Dataset entries:
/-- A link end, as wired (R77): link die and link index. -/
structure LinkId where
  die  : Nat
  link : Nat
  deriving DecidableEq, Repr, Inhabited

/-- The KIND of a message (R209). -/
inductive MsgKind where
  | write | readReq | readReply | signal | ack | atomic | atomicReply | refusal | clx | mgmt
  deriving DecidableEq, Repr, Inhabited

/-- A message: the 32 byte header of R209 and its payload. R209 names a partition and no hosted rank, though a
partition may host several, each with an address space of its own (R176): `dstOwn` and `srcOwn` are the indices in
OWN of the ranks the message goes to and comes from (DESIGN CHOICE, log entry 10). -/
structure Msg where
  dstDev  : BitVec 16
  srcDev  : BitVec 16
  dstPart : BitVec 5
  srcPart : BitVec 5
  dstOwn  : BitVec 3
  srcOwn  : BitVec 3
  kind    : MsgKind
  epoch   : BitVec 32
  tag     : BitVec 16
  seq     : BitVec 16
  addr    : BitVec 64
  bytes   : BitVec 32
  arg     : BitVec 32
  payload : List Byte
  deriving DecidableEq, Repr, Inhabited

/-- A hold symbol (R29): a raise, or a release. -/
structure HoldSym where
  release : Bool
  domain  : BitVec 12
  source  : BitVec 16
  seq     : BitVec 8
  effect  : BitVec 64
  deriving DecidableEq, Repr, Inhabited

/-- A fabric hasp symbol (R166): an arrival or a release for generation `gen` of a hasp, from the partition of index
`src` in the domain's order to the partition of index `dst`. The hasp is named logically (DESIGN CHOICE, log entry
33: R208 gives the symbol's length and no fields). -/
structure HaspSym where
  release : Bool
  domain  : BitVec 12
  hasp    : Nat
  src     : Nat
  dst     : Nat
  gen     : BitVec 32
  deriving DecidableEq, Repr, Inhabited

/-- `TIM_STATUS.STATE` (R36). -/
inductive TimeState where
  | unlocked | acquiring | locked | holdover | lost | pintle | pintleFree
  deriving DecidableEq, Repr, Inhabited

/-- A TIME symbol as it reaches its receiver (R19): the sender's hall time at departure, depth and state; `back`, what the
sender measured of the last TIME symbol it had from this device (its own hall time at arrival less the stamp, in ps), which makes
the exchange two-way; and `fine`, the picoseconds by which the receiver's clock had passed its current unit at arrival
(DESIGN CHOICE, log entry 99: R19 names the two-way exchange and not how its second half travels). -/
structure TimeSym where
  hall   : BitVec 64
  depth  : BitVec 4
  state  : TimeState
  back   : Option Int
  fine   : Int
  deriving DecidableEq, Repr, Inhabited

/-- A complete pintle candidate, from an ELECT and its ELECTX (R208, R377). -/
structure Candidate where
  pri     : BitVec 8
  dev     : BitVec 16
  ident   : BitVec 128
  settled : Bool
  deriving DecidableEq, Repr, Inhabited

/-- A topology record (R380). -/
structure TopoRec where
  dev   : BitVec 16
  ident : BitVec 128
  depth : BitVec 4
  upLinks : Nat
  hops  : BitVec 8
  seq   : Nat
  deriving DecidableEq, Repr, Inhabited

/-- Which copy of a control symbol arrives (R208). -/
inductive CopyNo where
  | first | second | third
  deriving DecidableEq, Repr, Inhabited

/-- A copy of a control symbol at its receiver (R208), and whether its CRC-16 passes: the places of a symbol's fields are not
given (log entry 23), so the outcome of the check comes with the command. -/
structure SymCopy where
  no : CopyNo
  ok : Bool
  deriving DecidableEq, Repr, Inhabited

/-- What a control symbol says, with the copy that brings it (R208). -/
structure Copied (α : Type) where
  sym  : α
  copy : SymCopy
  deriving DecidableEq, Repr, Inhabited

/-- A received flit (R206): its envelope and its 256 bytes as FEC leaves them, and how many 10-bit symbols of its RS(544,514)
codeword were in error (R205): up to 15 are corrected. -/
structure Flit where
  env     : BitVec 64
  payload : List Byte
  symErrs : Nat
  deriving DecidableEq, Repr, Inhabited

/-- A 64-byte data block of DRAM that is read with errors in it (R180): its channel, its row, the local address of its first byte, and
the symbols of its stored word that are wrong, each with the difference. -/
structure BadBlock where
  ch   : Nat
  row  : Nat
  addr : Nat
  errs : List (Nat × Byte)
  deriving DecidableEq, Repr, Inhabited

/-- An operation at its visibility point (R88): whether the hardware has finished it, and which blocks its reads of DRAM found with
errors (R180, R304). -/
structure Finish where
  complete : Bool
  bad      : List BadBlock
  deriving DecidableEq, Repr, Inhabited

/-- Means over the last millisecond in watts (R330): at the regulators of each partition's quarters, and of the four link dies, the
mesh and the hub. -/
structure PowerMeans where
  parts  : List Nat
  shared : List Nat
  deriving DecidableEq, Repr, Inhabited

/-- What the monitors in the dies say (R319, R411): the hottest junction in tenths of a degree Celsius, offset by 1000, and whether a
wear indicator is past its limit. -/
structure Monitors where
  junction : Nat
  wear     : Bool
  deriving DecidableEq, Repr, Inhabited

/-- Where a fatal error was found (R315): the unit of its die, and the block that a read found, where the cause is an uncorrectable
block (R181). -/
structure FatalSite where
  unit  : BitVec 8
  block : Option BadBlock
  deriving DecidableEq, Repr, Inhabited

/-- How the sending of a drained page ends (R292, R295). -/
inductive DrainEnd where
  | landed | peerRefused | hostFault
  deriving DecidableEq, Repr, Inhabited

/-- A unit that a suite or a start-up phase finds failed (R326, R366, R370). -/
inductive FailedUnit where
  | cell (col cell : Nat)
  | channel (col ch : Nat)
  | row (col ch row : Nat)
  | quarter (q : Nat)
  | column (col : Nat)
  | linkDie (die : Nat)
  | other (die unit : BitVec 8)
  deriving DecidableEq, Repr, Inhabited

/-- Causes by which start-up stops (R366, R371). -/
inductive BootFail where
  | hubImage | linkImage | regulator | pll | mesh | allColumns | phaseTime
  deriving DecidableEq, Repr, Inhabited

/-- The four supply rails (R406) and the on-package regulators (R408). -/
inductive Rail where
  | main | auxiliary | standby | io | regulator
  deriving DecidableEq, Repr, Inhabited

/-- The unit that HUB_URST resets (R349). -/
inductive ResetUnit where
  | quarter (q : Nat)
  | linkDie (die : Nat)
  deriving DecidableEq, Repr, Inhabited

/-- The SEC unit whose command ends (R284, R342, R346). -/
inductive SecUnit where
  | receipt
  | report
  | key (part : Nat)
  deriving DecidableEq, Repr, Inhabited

...

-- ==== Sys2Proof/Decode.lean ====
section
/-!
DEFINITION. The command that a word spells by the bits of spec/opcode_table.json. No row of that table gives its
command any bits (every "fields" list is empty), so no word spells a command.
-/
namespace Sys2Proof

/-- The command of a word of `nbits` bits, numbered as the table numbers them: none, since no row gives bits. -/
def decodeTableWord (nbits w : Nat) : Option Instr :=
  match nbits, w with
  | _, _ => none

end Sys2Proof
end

WHAT IS NEEDED :: Look for the string "BadBlock" in the records, and copy every line where it is found.

SOLUTION FOR THIS TASK ::
structure BadBlock where
  bad      : List BadBlock
  block : Option BadBlock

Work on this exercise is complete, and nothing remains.